= Gwynn Oak, Maryland =

Unincorporated community in Maryland, U.S.

Gwynn Oak is an unincorporated community in the western part of Baltimore County, Maryland, United States. Gwynn Oak is north of Liberty Road and east of Rogers Avenue Windsor Mill Road. Nearby neighborhoods include: Woodlawn, Milford Mill, Windsor Mill, and Garwyn Oaks. The western edge of the community lies just outside Woodlawn town center, north-east of Windsor Mill Road where Woodlawn Drive (formerly MD-126) becomes Gwynn Oaks Avenue. The community was home to the Gwynn Oak Amusement Park, now Gwynn Oak Park.
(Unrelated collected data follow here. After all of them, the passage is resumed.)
@[simp] theorem storeLine_host (l : Ix) (x1 : Line) (d : Device) : HostSame (storeLine l x1 d) d := ⟨rfl, rfl, rfl, rfl, rfl⟩

@[simp] theorem handSample_host (nv : NvStore) (d : Device) : HostSame (handSample nv d) d := by
  unfold handSample; repeat' split
  all_goals simp [HostSame]

@[simp] theorem missOutcome_host (nv : NvStore) (o : SlotOutcome) (i : SlotId) (d : Device) :
    HostSame (missOutcome nv o i d) d := by simp [missOutcome, HostSame]

@[simp] theorem lateSlots_host (nv : NvStore) (d : Device) : HostSame (lateSlots nv d) d := by
  unfold lateSlots
  exact .foldl (fun d x => by simp [HostSame]) _ _

@[simp] theorem idleLines_host (d : Device) : HostSame (idleLines d) d := ⟨rfl, rfl, rfl, rfl, rfl⟩

@[simp] theorem endCycle_host (nv : NvStore) (d : Device) : HostSame (endCycle nv d) d := by
  unfold endCycle; split <;> simp [HostSame]

@[simp] theorem silentSlots_host (nv : NvStore) (d : Device) : HostSame (silentSlots nv d) d := by
  unfold silentSlots
  exact .foldl (fun d x => by simp [HostSame]) _ _

@[simp] theorem pollPulse_host (l : Ix) (x1 : NvStore) (d : Device) : HostSame (pollPulse l x1 d) d := by
  unfold pollPulse; dsimp only; repeat' split
  all_goals simp [HostSame]

@[simp] theorem lineGoesOn_host (nv : NvStore) (l : Ix) (d : Device) : HostSame (lineGoesOn nv l d) d := by simp [lineGoesOn, HostSame]

@[simp] theorem waitedMiss_host (nv : NvStore) (o : SlotOutcome) (i : SlotId) (d : Device) : HostSame (waitedMiss nv o i d) d := by
  unfold waitedMiss; split <;> simp [HostSame]

@[simp] theorem replyWaitTimeout_host (l : Ix) (nv : NvStore) (d : Device) : HostSame (replyWaitTimeout l nv d) d := by
  unfold replyWaitTimeout; repeat' split
  all_goals simp [HostSame]

@[simp] theorem badFrame_host (l x1 : Ix) (nv : NvStore) (d : Device) : HostSame (badFrame l x1 nv d) d := by simp [badFrame, HostSame]

@[simp] theorem validFrame_host (nv : NvStore) (i : SlotId) (f : Frame) (d : Device) : HostSame (validFrame nv i f d) d := by
  unfold validFrame; split <;> simp [HostSame]

@[simp] theorem replyFrame_host (l : Ix) (ref : Nat) (syms : List Nat) (nv : NvStore) (d : Device) :
    HostSame (replyFrame l ref syms nv d) d := by
  unfold replyFrame; repeat' split
  all_goals simp [HostSame]

@[simp] theorem frameEdgeTimeout_host (l : Ix) (nv : NvStore) (d : Device) : HostSame (frameEdgeTimeout l nv d) d := by
  unfold frameEdgeTimeout; repeat' split
  all_goals simp [HostSame]

@[simp] theorem badFrameEdge_host (l : Ix) (ref : Nat) (syms : List Nat) (nv : NvStore) (d : Device) :
    HostSame (badFrameEdge l ref syms nv d) d := by
  unfold badFrameEdge; repeat' split
  all_goals simp [HostSame]

@[simp] theorem quietWaitEnd_host (l : Ix) (nv : NvStore) (d : Device) : HostSame (quietWaitEnd l nv d) d := by
  unfold quietWaitEnd; split <;> simp [HostSame]

@[simp] theorem shortedSlot_host (nv : NvStore) (l : Ix) (d : Device) : HostSame (shortedSlot nv l d) d := by
  unfold shortedSlot; split <;> simp [HostSame]

@[simp] theorem faultLine_host (nv : NvStore) (l : Ix) (d : Device) : HostSame (faultLine nv l d) d := by
  unfold faultLine; simp [HostSame]

@[simp] theorem lineShorted_host (l : Ix) (nv : NvStore) (d : Device) : HostSame (lineShorted l nv d) d := by
  unfold lineShorted; split <;> simp [HostSame]

@[simp] theorem shortRetry_host (l : Ix) (x1 : NvStore) (d : Device) : HostSame (shortRetry l x1 d) d := by
  unfold shortRetry; dsimp only; repeat' split
  all_goals simp [HostSame]

@[simp] theorem lineRecovery_host (l : Ix) (nv : NvStore) (d : Device) : HostSame (lineRecovery l nv d) d := by
  unfold lineRecovery; dsimp only; split <;> simp [HostSame]

@[simp] theorem storeBeam_host (b : Beam) (x1 : Input) (d : Device) : HostSame (storeBeam b x1 d) d := by
  unfold storeBeam; split <;> simp [HostSame]

@[simp] theorem beamLevelChange_host (b : Beam) (blocked : Bool) (t : Nat) (x3 : NvStore) (d : Device) :
    HostSame (beamLevelChange b blocked t x3 d) d := by
  unfold beamLevelChange; split <;> simp [HostSame]

@[simp] theorem beamChange_host (b : Beam) (x1 : NvStore) (d : Device) : HostSame (beamChange b x1 d) d := by
  unfold beamChange; repeat' split
  all_goals simp [HostSame]

@[simp] theorem storeHit_host (strip : Strip) (t : Nat) (d : Device) : HostSame (storeHit strip t d) d := by
  unfold storeHit; split <;> simp [HostSame]

@[simp] theorem stripHit_host (strip : Strip) (t : Nat) (nv : NvStore) (d : Device) : HostSame (stripHit strip t nv d) d := by
  unfold stripHit; repeat' split
  all_goals simp [HostSame]

@[simp] theorem settleTimerExpires_host (x0 : NvStore) (d : Device) : HostSame (settleTimerExpires x0 d) d := by
  unfold settleTimerExpires; repeat' split
  all_goals simp [HostSame]

@[simp] theorem clearTimerExpires_host (nv : NvStore) (d : Device) : HostSame (clearTimerExpires nv d) d := by
  unfold clearTimerExpires; repeat' split
  all_goals simp [HostSame]

@[simp] theorem lockLevelChange_host (isOpen : Bool) (t : Nat) (x2 : NvStore) (d : Device) :
    HostSame (lockLevelChange isOpen t x2 d) d := by
  unfold lockLevelChange; split <;> simp [HostSame]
Significant roads and approximate road borders of the community consist of:

- Garrison Boulevard
- Forest Park Avenue
- Hillsdale Road - Starts from West Forest Park Avenue and ends on Wabash Avenue.
- North Rogers Avenue - Northern Parkway to Gwynn Oak Avenue.
- Gwynn Oak Avenue (in city line)
- Flannery Lane to Gwynndale Avenue

Gwynn Oak
- Windsor Mill Road
- Kernan Drive - A road connecting Security Boulevard to the University of Maryland Rehabilitation and Orthopaedics Institute (formerly Kernan Hospital.)
- Woodlawn Drive
- Gwynn Oak Avenue (In County line)

A Muslim enclave has been created in Gwynn Oak, consisting of Muslim immigrants and African-American converts. The project is led by John Yahya Cason, director of the Islamic Education and Community Development Initiative.